Макс подошёл к дивану, но, тем не менее, не стал садиться. Вместо этого он скрестил руки на груди. Даттон внимательно посмотрел на женщину, которая стояла перед ним, и заметил, что она ещё никогда не выглядела настолько истощённой. Даже одежда производила истощающее впечатление. Обычно она была перфекционисткой и любила контроль, ей нравилось, когда всё было на своём месте: волосы, макияж, одежда. Но в данный момент, мать была одета в толстовку, не подходящую к тренировочным брюкам, и в самые уродливые, оранжевые меховые тапочки, которые он когда-либо видел. Не имело значения, было ли это в два часа ночи – его мать никогда не надевала вещи, которые не сочетались бы друг с другом. Её волосы торчали с одной стороны, и на лице не было абсолютно никакого макияжа. Должно быть, действительно случилось что-то серьёзное. Наконец, она завладела его вниманием.
— Что происходит, мам? Ты заставляешь меня нервничать. Речь идёт об одной из девочек? Тогда расскажи мне прямо сейчас, прежде чем я заработал язву желудка.
— У девочек всё хорошо.
— Молли. Всё дело в Молли?
— С ней так же всё в порядке. После того, как вы ушли, она и её подруга играли вместе с Хэнком и мной в дурака. Она хорошая девочка.
— Я знаю, она замечательный ребенок. Что я должен сделать, чтобы ты, наконец, начала говорить?
— Боюсь, что ты не сможешь больше меня любить, когда я расскажу всё то, что должна сказать.
Макс опустился на край дивана. Внезапно его ноги стали ощущаться резиновыми. Он устал просить, поэтому просто посмотрел на неё и стал ждать. Его сердце забилось быстрее. Что, чёрт возьми, с ней не так?

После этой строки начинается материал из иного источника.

-- ==== Sys2Proof/Machine/Tiles.lean ====
section
/-! DEFINITION. Relayout (R83 to R92, R331), tile moves (R330), and the broadcast bus of a cluster (R333 to R335). -/

namespace Sys2Proof.Machine

/-! ## Coordinates -/

/-- The coordinates of a row-major index. -/
def unravel : List Nat → Nat → List Nat
  | [], _ => []
  | _ :: es, n => n / prod es :: unravel es (n % prod es)

/-- The coordinates of plane element (b, i, j). -/
def planeCoords (es : List Nat) (b i j : Nat) : List Nat :=
  if es.length ≤ 1 then [j] else unravel (es.take (es.length - 2)) b ++ [i, j]

/-- The in-extent elements of tile L (R83). -/
def tileElems (es : List Nat) (l : Nat) : List (List Nat) :=
  let p := planeOf es
  let tc := ceilDiv p.c 64
  let tr := ceilDiv p.r 64
  let b := l / (tr * tc)
  let i0 := 64 * (l / tc % tr)
  let j0 := 64 * (l % tc)
  (List.range (Nat.min 64 (p.r - i0))).flatMap fun i =>
    (List.range (Nat.min 64 (p.c - j0))).map fun j => planeCoords es b (i0 + i) (j0 + j)

/-! ## `rlay` (R84) -/

/-- The first check of R84 that fails. -/
def State.rlayCause (s : State) (x : Handle) (tag shadow bmap : Nat) : Option Nat :=
  let d := x.desc
  match descCause d with
  | some c => some c
  | none =>
    if x.daddr = 0 then some 0x0E
    else if Desc.rly d || (s.relayoutOf x.daddr).isSome then some 0x08
    else if 7 ≤ tag then some 0x01
    else if Desc.tag d = tagMxk ∨ tag = tagMxk then some 0x0A
    else if 2 ^ 56 ≤ shadow then some 0x06
    else if shadow % 64 ≠ 0 ∨ bmap % 8 ≠ 0 then some 0x05
    else if 2 ^ 56 ≤ footprint tag (Desc.type d) (Desc.exts d) then some 0x0C
    else if 64 ≤ s.relayouts.length then some 0x09
    else none

/-- Bytes that an instruction writes with strong stores to `.g` addresses, resolved; `pos` counts within each write. -/
structure StrongWrite where
  bytes : List Byte
  pieces : List Piece

/-- Resolves writes in order. -/
def State.resolveWrites (s : State) : List (Word × List Byte) → Except XErr (List StrongWrite)
  | [] => .ok []
  | (ea, bs) :: l =>
    match s.resolve s.who .g ea bs.length .write with
    | .error e => .error e
    | .ok ps =>
      match s.resolveWrites l with
      | .error e => .error e
      | .ok ws => .ok (⟨bs, ps⟩ :: ws)

def State.writeStrong (s : State) (ws : List StrongWrite) : State :=
  ws.foldl (fun s w => w.pieces.foldl (fun s p => s.strongWrite p p.mask (p.data w.bytes)) s) s

/-- The context goes on once its writes are acknowledged. -/
def State.awaitAcks (s : State) : State :=
  if s.acked then s else { s with cx := { s.cx with status := .blocked, wait := .acks, exempt := false } }

/-- A release, then strong stores, then what follows them; the context waits until they are visible. -/
def State.releaseWrites (s : State) (ws : List (Word × List Byte)) (after : State → State) : State :=
  match s.resolveWrites ws with
  | .error e => s.stopAccess .write e
  | .ok rs =>
    s.release fun s => s.unlessWaits (rs.flatMap (·.pieces)) fun s => (after (s.writeStrong rs)).awaitAcks

/-- The lowest number that no entry of the relayout table has. -/
def freeSlot (l : List Relayout) : Nat := ((List.range 64).find? fun k => !l.any (·.slot == k)).getD 0

/-- `rlay`. Whether its handle faults, and those of `rlay.wt` and `hset`, count as writes is not stated: WR is 0 (DESIGN CHOICE, assumption
98). -/
def execRlay (g h : Fin 16) (a b : Src) (e f : Bool) (s : State) : Host.Outcome State Fault Refusal :=
  s.syl (EngSyl.info s (.rlay g h a b e f)) fun s =>
    let x := s.readH h
    let shadow := (s.readSrc a).toNat
    let tag := field (s.readSrc b) 56 8
    let bmap := field (s.readSrc b) 0 56
    match s.rlayCause x tag shadow bmap with
    | some c => s.handleFault h 0 false c
    | none =>
      let nt := tileCount (Desc.exts x.desc)
      let d := setDField (setDField (setDField (setDField x.desc 511 1 1) 376 8 tag) 384 56 shadow) 448 56 bmap
      let home := x.daddr.setWidth 64
      s.releaseWrites [(word bmap, List.replicate (ceilDiv nt 8) 0), (home + 32, (bytesOf 64 d.toNat).drop 32)] fun s =>
        let (id, s) := s.fresh
        let r : Relayout := ⟨freeSlot s.relayouts, x, BitVec.ofNat 8 tag, word shadow, word bmap, nt, 0, dieOf s.cid, s.cid, s.system, id,
          if nt = 0 then .complete else .active, none, false, false, []⟩
        ({ s with relayouts := s.relayouts ++ [r] }).write .s1 (.h h) (.handle ⟨d, x.daddr⟩)

/-! ## The relayout engine (R86, R88) -/

def Relayout.who (r : Relayout) : Who := ⟨r.ctx, r.system, some r.order⟩

/-- Where an element lies in the old layout and in the new. -/
def Relayout.oldAt (r : Relayout) (xs : List Nat) : Addr :=
  let d := r.handle.desc
  .at_ .g (word (Desc.base d + offsetOf (Desc.tag d) (Desc.type d) (Desc.exts d) xs))

def Relayout.newAt (r : Relayout) (xs : List Nat) : Addr :=
  let d := r.handle.desc
  .at_ .g (r.shadow + word (offsetOf r.ntag.toNat (Desc.type d) (Desc.exts d) xs))

/-- Copies the elements of a tile from the old layout to the new. -/
def State.convertTile (s : State) (r : Relayout) (v : PeerView) : Option (Except Trap Bool) × State :=
  let xs := tileElems (Desc.exts r.handle.desc) r.p
  match s.readElems r.who v (typeSize (Desc.type r.handle.desc)) (xs.map r.oldAt) with
  | (.error t, s) => (some (.error t), s)
  | (.ok bs, s) => s.writeElems r.who ((xs.map r.newAt).zip bs)

/-- The done bit of a tile is set. -/
def State.setDoneBit (s : State) (r : Relayout) (v : PeerView) : Option (Except Trap Bool) × State :=
  let a := r.done + word (r.p / 8)
  match s.engUse r.who v a 1 with
  | (.error t, s) => (some (.error t), s)
  | (.ok x, s) => s.writeElems r.who [(.at_ .g a, [(BitVec.ofNat 8 (x ||| 2 ^ (r.p % 8)), false)])]

def State.setRelayout (s : State) (r : Relayout) : State :=
  { s with relayouts := s.relayouts.map fun (x : Relayout) => if x.slot = r.slot then r else x }

/-- An ACTIVE entry can go on: what it has written at peers is acknowledged, so that the next write is a release of it (R86); in a vacate
the engines stop at a tile's end (R92). -/
def State.canConvert (s : State) (r : Relayout) : Bool :=
  r.state == .active && !s.engAwaits r.order && (!s.vacating || r.conv)

/-- The ACTIVE entry of a die that its engine serves next, round-robin. -/
def State.nextRelayout (s : State) (d : Nat) : Option Relayout :=
  let k := (s.dieAt d).engineNext
  let order := (List.range 64).map fun i => (k + i) % 64
  order.findSome? fun slot => s.relayouts.find? fun r => r.slot == slot && r.die == d && s.canConvert r

/-- The relayout engine ends an entry's last tile: a completed conversion that wrote outside the own unit store is an outbound effect
(R64). -/
def State.closeRelayout (s : State) (r : Relayout) : State :=
  let s := (s.setRelayout { r with state := .complete }).dropKept r.order
  if r.outward && r.ctx < noCtx then s.markOutboundOf r.ctx else s

/-- The tile's elements are written: its done bit is set with a release, and P follows. -/
def State.finishTile (s : State) (r : Relayout) (v : PeerView) : State :=
  match s.setDoneBit r v with
  | (none, _) => { s.setRelayout r with evt := .stall }
  | (some (.error t), s) => s.setRelayout { r with state := .failed, fault := some t, conv := false }
  | (some (.ok out), s) =>
    let r := { r with p := r.p + 1, conv := false, outward := r.outward || out }
    if r.p = r.nt then s.closeRelayout r else s.setRelayout r

/-- The engine of a die converts one tile, or records what stopped it. A tile waits while the device drains (R389). -/
def execRelayoutTile (d : Nat) (view : PeerView) (s : State) : Host.Outcome State Fault Refusal :=
  s.event fun s =>
    match s.nextRelayout d with
    | none => { s with evt := .stall }
    | some r =>
      let s := s.modDie d fun k => { k with engineNext := (r.slot + 1) % 64 }
      let t := if r.conv then s.finishTile r view
        else
          match s.convertTile r view with
          | (none, _) => { s with evt := .stall }
          | (some (.error f), t) => t.setRelayout { r with state := .failed, fault := some f }
          | (some (.ok out), t) =>
            let r := { r with conv := true, outward := r.outward || out }
            if t.engAwaits r.order then t.setRelayout r else t.finishTile r view
      if s.mayRun t then t else s.notYet t

/-! ## `rlay.wt` and `rlay.st` (R89, R91) -/

/-- A descriptor as the join leaves it. -/
def joinedDesc (d : Line) (r : Relayout) : Line :=
  setDField (setDField (setDField (setDField (setDField (setDField d 0 56 r.shadow.toNat) 312 8 r.ntag.toNat) 511 1 0) 376 8 0)
    384 56 0) 448 56 0

/-- The join of a COMPLETE entry; `after` sees the freed table. A conversion is an outbound effect through its release (R64). -/
def State.joinRelayout (s : State) (r : Relayout) (after : State → State) : State :=
  let d := joinedDesc r.handle.desc r
  s.releaseWrites [(r.handle.daddr.setWidth 64, bytesOf 64 d.toNat)] fun s =>
    after (({ s with relayouts := s.relayouts.filter (·.slot != r.slot) }).joinParity s.cid r.order)

/-- Waits for an entry, raises its recorded fault, or joins it. A bundle that has raised the fault of a FAILED entry and issues again
makes it ACTIVE. EINFO.ENG of the fault is 1; of an uncorrectable error bit 13 belongs to the field SLOT (R415), which names
the slot (DESIGN CHOICE, assumption 81). -/
def State.waitRelayout (s : State) (r : Relayout) (after : State → State) : State :=
  let here := (s.cid, s.cx.regs.pc)
  match r.state, r.fault with
  | .complete, _ => s.afterChecks fun s => s.joinRelayout r after
  | .failed, some t => s.afterChecks fun s =>
    if r.raised.contains here then
      (s.setRelayout { r with state := .active, fault := none, raised := [], conv := false }).arrives.blockBundle
    else (s.setRelayout { r with raised := here :: r.raised }).raise
      (s.slotFault { t with einfo := setField t.einfo 13 1 1 })
  | _, _ => s.blockBundle

def execRlayWt (g h : Fin 16) (s : State) : Host.Outcome State Fault Refusal :=
  s.syl (EngSyl.info s (.rlayWt g h)) fun s =>
    let x := s.readH h
    match s.relayoutOf x.daddr with
    | some r => s.waitRelayout r fun s => s.write .s1 (.h h) (.handle ⟨joinedDesc x.desc r, x.daddr⟩)
    | none =>
      if !Desc.rly x.desc then s
      else if x.daddr = 0 then s.handleFault h 0 false 0x0E
      else
        match s.readBlocking s.who false [] .g (x.daddr.setWidth 64) 64 with
        | .error s => s
        | .ok (bs, s) =>
          let d : Line := BitVec.ofNat 512 (ofBytes bs)
          match descCause d with
          | some c => s.handleFault h 0 false c
          | none => s.write .s1 (.h h) (.handle ⟨d, x.daddr⟩)

def execRlaySt (g h : Fin 16) (s : State) : Host.Outcome State Fault Refusal :=
  s.syl (EngSyl.info s (.rlaySt g h)) fun s =>
    s.push .s3 .queue (match s.relayoutOf (s.readH h).daddr with
      | some r => setFlag (word (r.nt - r.p)) 63 (r.state == .failed)
      | none => 0)

/-! ## Tile moves (R330) -/

/-- An element of a tile: skipped when it lies beyond an extent. -/
def State.tileElem (s : State) (w : Who) (k : Fin 16) (h : Handle) (a i j : Nat) (wr : Bool) : Option Addr :=
  let es := Desc.exts h.desc
  let p := planeOf es
  if p.r ≤ i ∨ p.c ≤ j then none
  else
    some (Elem.addr h k wr (s.element w h (batchCoords es a i j) wr))

/-- The fault of an origin. -/
def State.originFault (s : State) (w : Who) (k : Fin 16) (h : Handle) (a i j : Nat) (wr : Bool) : Option Trap :=
  let es := Desc.exts h.desc
  if missingDim es a i then some (handleTrap h.daddr k.val 6 true wr 0x07)
  else
    match Elem.addr h k wr (s.element w h (batchCoords es a i j) wr) with
    | .fault t => some t
    | _ => none

/-- The pairs of a tile move whose elements both exist. -/
def State.tilePairs (s : State) (w : Who) (d x0 : Fin 16) (hd hs : Handle) (src dst : Nat × Nat × Nat) (flip : Bool) : List (Addr × Addr) :=
  (List.range 64).flatMap fun a => (List.range 64).filterMap fun b =>
    let (p, q) := if flip then (b, a) else (a, b)
    match s.tileElem w x0 hs src.1 (src.2.1 + p) (src.2.2 + q) false, s.tileElem w d hd dst.1 (dst.2.1 + a) (dst.2.2 + b) true with
    | some u, some v => some (u, v)
    | _, _ => none

/-- The join of a tile move: its writes at peers are acknowledged; a fault that it met is raised. -/
def State.endMove (s : State) (m : Move) : State :=
  if s.engAwaits m.id then s.blockBundle
  else s.afterChecks fun s =>
    let s := { s with cx := { s.cx with joinMark := 0, moves := s.cx.moves.filter (·.id != m.id) } }
    let s := (s.joinParity s.cid m.id).dropKept m.id
    match m.fault with
    | some t => s.raise (s.slotFault t)
    | none => if m.outward then s.markOutbound else s

/-- The writes of a tile move are done, or a fault has stopped them: it is joined, at once or when they are acknowledged. -/
def State.joinMove (s : State) (m : Move) : State :=
  if s.engAwaits m.id then
    { s.arrives with cx := { s.cx with joinMark := m.id, moves := s.cx.moves ++ [m] } }.blockBundle
  else s.endMove m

Она положила свою тонкую руку на сердце и сделала то, чего он меньше всего ожидал — улыбнулась. Улыбка была такой широкой, что её морщины стали отчётливо заметны, что позволило увидеть женщину настоящей.
— Я сделала кое-что непростительное, — сказала она.
Даттон вопросительно поднял бровь и продолжал ждать. Он не мог себе даже представить, что такого она могла ему рассказать.
— Тогда я ещё не беспокоилась о том, что натворила, — сказала она так тихо, что ему пришлось наклониться вперёд, чтобы понять. — Из-за потери твоего отца и всего, что ещё произошло, не уверена, могла ли я вообще ясно думать.
— Что ты сделала?
Она подняла пляжную сумку, которую использовала в качестве обычной сумочки, сунула в неё руку и вытащила два конверта и листок, вырванный из записной книжки. Потом протянула ему все три документа.
Сначала он прочёл записку, которая состояла, в основном, из номера телефона, нацарапанном в верхней части листа. Снизу была надпись: «Макс Даттон, позвони мне! Кари Мерфи.» Он открыл верхний конверт, которому должно было быть уже много лет, так как он пожелтел по краям. Письмо было от Кари. Она подробно писала о том, что для неё обозначала ночь, проведённая с ним вместе. Её слова были лёгкими и беззаботными, она рассказала ему о своей семье, о себе, о своих целях. И также призналась в том, что уже давно была влюблена в него, с тех пор, как впервые увидела на велосипеде, когда он привёз им утреннюю газету.
Комок в горле мешал Максу глотать. Он сложил письмо и вложил его обратно в конверт. Было так странно, насколько ясно у него перед глазами возникла точная картинка маленького синего дома. Маленькая девочка, которая каждое утро смотрела из окна, когда он развозил газеты.